Why bang the drum for "controversy" here? In approving Act 221, the Legislature created an environment for deal-making and investment, in both tech and filmmaking — one critical to the development of new industries. Right now, there is a ground swell of activity in — and in anticipation of — deals under Act 221. Already, the act has engendered nourishing new investment in Hawai'i's alternative industries. This is not "abuse" — it is the market at work. Together, we should preserve that environment, not squabble about it or express distrust over it or — worse — attempt to restrict it before it has run its course.

Hawai'i is going into its 13th year of recession amid continuing emigration of our best and brightest. The critical need for Hawai'i is to bring in new investment to develop new businesses and create new jobs to keep residents here. To catch up, we need to cross-pollinate and diversify our local economy immediately. The priorities are clear: We need to select strategic industries, including technology and the movies, and then aggressively encourage them in every way possible. There is no time to waste.

We therefore question The Advertiser's editorial, and we believe many others in the community feel the same way. Assume for a moment that Act 221 is what people say it is — progressive legislation that helps Hawai'i by offering an unambiguous welcome to investors.
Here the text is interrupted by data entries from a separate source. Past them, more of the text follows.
-- ==== Sys2Proof/Machine/Framing.lean ====
section
/-! DEFINITION. The wire frame: `Frame` (spec/41_codec_encode.md rule R115, the layout of spec/30_encoding.md R75)
and `FrameCheck` (spec/42_codec_decode.md rules R141 to R147). -/

namespace Sys2Proof.Machine

/-- The high byte of a checksum, `x[15:8]`. -/
def highByte (x : Word16) : Byte := x.extractLsb' 8 8

/-- The low byte of a checksum, `x[7:0]`. -/
def lowByte (x : Word16) : Byte := x.extractLsb' 0 8

/-- `Frame(p)` (R115): START, LENGTH, PAYLOAD, CHECKSUM high byte first (spec/20_memory.md R52), STOP. -/
def frame (c : Cfg) (p : List Byte) : List Byte :=
  [c.startByte, BitVec.ofNat 8 p.length] ++ p ++ [highByte (crc16 c p), lowByte (crc16 c p), c.stopByte]

/-- What `FrameCheck` returns (R147): a status that is not OK, or OK with the payload. -/
inductive FrameVerdict where
  | bad (st : FrameStatus)
  | good (payload : List Byte)
  deriving DecidableEq, Repr

/-- `FrameCheck(n, B)` (R147): the checks in the order of R142 to R146, the first failure ends it. -/
def frameCheck (c : Cfg) (n : Nat) (m : Memory) : FrameVerdict :=
  if n < 6 then .bad .eShort
  else if m.read 0 ≠ c.startByte then .bad .eStart
  else if (m.read 1).toNat = 0 then .bad .eLen
  else if n ≠ (m.read 1).toNat + 5 then .bad .eSize
  else if m.read ((m.read 1).toNat + 4) ≠ c.stopByte then .bad .eStop
  else if crc16 c (m.readRange 2 (m.read 1).toNat) ≠
      m.read ((m.read 1).toNat + 2) ++ m.read ((m.read 1).toNat + 3) then .bad .eCrc
  else .good (m.readRange 2 (m.read 1).toNat)

end Sys2Proof.Machine
end

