-- ==== Sys2Proof/Certificates/Slice0/Obligations.lean ====
section
/-! DEFINITION. The statements about K2MIX for the provers. `Config.cfg` is the opaque configuration of the build, so a
statement that names it says what it says for every legal configuration (spec/00_scope.md rule R9); a statement that
quantifies over `c : Cfg` is about the parametric operations that the meanings call with `Config.cfg`. -/

open Sys2Proof Sys2Proof.Machine

/-! ## Encodings -/

/-- Decode and encode agree: every instruction, with every operand at every value, is read back from its bits, in every
legal build (spec/30_encoding.md R73, R76; spec/42_codec_decode.md R150). -/
def Obligations.EncodedInstructionDecodesToItself : Prop :=
  ∀ c : Cfg, c.wf → ∀ i : Instr, decode c (encode c i) = .ok i

/-- The other direction: bits that decode to an instruction are exactly its encoding, so no two words, and no two
payloads, mean the same. -/
def Obligations.DecodedBitsAreTheEncoding : Prop :=
  ∀ (c : Cfg) (e : Encoded) (i : Instr), decode c e = .ok i → encode c i = e

/-- A few words written out from the spec's encodings (spec/95_test_vectors.md V81 to V88, and the payload of V39 with
the build's own command-ids) decode to the instructions they stand for. -/
def Obligations.SampleBitsDecode : Prop :=
  (decodeCommand 0x0001 = .ok .mix ∧ decodeCommand 0x0002 = .ok .disp ∧ decodeCommand 0xFF03 = .ok (.dth 255) ∧
    decodeCommand 0x0B11 = .ok (.esdr 11) ∧ decodeCommand 0x0020 = .ok .crc ∧ decodeCommand 0x0021 = .ok .dec) ∧
  ∀ c : Cfg,
    decodePayload c [c.cmdForward, 0x0B, c.cmdSetDuty, 0xFF, 0xFF, 0x8A, 0xD0]
      = .ok (.setDutyRouted 11 (BitVec.ofInt 32 (-30000)))

/-- R73 and R74: a word selects at most one row; which words are legal; and an illegal word, on a running block, raises
ILLOP and changes no other state. -/
def Obligations.IllegalCommandWordRaisesIllop : Prop :=
  (∀ w : Word16, (commandTable.filter (·.selects w)).length ≤ 1) ∧
  (∀ w : Word16, (∃ r ∈ commandTable, r.selects w = true) ↔
    (w.toNat % 256 = 0x03 ∨ w.toNat % 256 = 0x11 ∨
      w.toNat ∈ [0x01, 0x02, 0x10, 0x12, 0x13, 0x14, 0x20, 0x21])) ∧
  ∀ (w : Word16) (s : State) (rest : List HostAction),
    (∀ r ∈ commandTable, r.selects w = false) → s.hostStream = .command w :: rest → s.err = 0 →
      step s = .next { s with err := 1, errinfo := w, hostStream := rest }

/-! ## The step -/

/-- R70: a command word written to the command port of a running block executes the instruction it decodes to, once;
what the step adds is that the host action is used up. -/
def Obligations.StepRunsTheDecodedInstruction : Prop :=
  ∀ (s : State) (w : Word16) (rest : List HostAction) (i : Instr),
    s.hostStream = .command w :: rest → s.err = 0 → decodeCommand w = .ok i →
      step s = exec i { s with hostStream := rest }

/-- R179: a faulted block discards every command word, legal or not, a host read changes nothing (what reads deliver is
in `HostReadsBackWhatItWrote`, for every state), and host writes to the writable registers (`SP` and its `AX` views,
`VAL`, `RXBUF`, `RXLEN`) still store their value. Three points are the model's reading: that `exec` of an instruction has
the halt check in itself (notes/assumptions/11.md), that the wire payloads, which are no command words, have it too
(notes/assumptions/4.md), and that a written value is cut to the register's width (notes/assumptions/8.md). -/
def Obligations.FaultedBlockDiscardsCommands : Prop :=
  ∀ s : State, s.err ≠ 0 →
    (∀ i : Instr, exec i s = .next s) ∧
    (∀ (w : Word16) (rest : List HostAction), s.hostStream = .command w :: rest →
      step s = .next { s with hostStream := rest }) ∧
    (∀ (r : HostReg) (rest : List HostAction), s.hostStream = .read r :: rest → r.present Config.cfg = true →
      step s = .next { s with hostStream := rest }) ∧
    (∀ (v : Word64) (rest : List HostAction), s.hostStream = .write .sp v :: rest →
      step s = .next { s with sp := v, hostStream := rest }) ∧
    (∀ (k : Fin 6) (v : Word64) (rest : List HostAction), s.hostStream = .write (.ax k) v :: rest →
      ∃ t, step s = .next t ∧ axisByte t.sp k = v.extractLsb' 0 8 ∧
        (∀ j : Fin 8, j.val ≠ k.val → spField t.sp j = spField s.sp j) ∧
        t = { s with sp := t.sp, hostStream := rest }) ∧
    (∀ (v : Word64) (rest : List HostAction), s.hostStream = .write .val v :: rest →
      step s = .next { s with val := v.setWidth 32, hostStream := rest }) ∧
    (∀ (o : Nat) (v : Word64) (rest : List HostAction), s.hostStream = .write (.rxbuf o) v :: rest → o < 260 →
      s.rxbuf.wf → ∃ t, step s = .next t ∧ t.rxbuf.read o = v.extractLsb' 0 8 ∧
        (∀ x, x ≠ o → t.rxbuf.read x = s.rxbuf.read x) ∧ t = { s with rxbuf := t.rxbuf, hostStream := rest }) ∧
    (∀ (v : Word64) (rest : List HostAction), s.hostStream = .write .rxlen v :: rest →
      step s = .next { s with rxlen := v.setWidth 16, hostStream := rest })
The indisputable reality is that investors, for both technology and movie deals, want predictability and reliability. They must be made to feel that Hawai'i is not anti-business, and that Act 221 will not be henpecked into oblivion before its five-year sunset; if unconvinced, they will invest elsewhere.

Act 221 went a long way to show the world that Hawai'i means business. To find or feign imagined "controversy" undermines the enlightened legislative message of Act 221, and will be seen as a lack of will and a collective reluctance to commit to a diversified open-for-business economy. We should, rather, join to seize the day and change that image.

We should be proud of this state law, use it and applaud the Legislature for it. Unfounded suggestions of "abuse" and "controversy," however, corrode the act, intimidate our prospects and entrepreneurs, and further deteriorate our business image, all with long-term destructive effect.

Jay Fidell, Laurie Akau, Gordon Bruce and Don Mangiarelli are advisers to ThinkTechHawaii, a nonprofit group dedicated to keeping island people up to date on developments in Hawai'i's technology sector.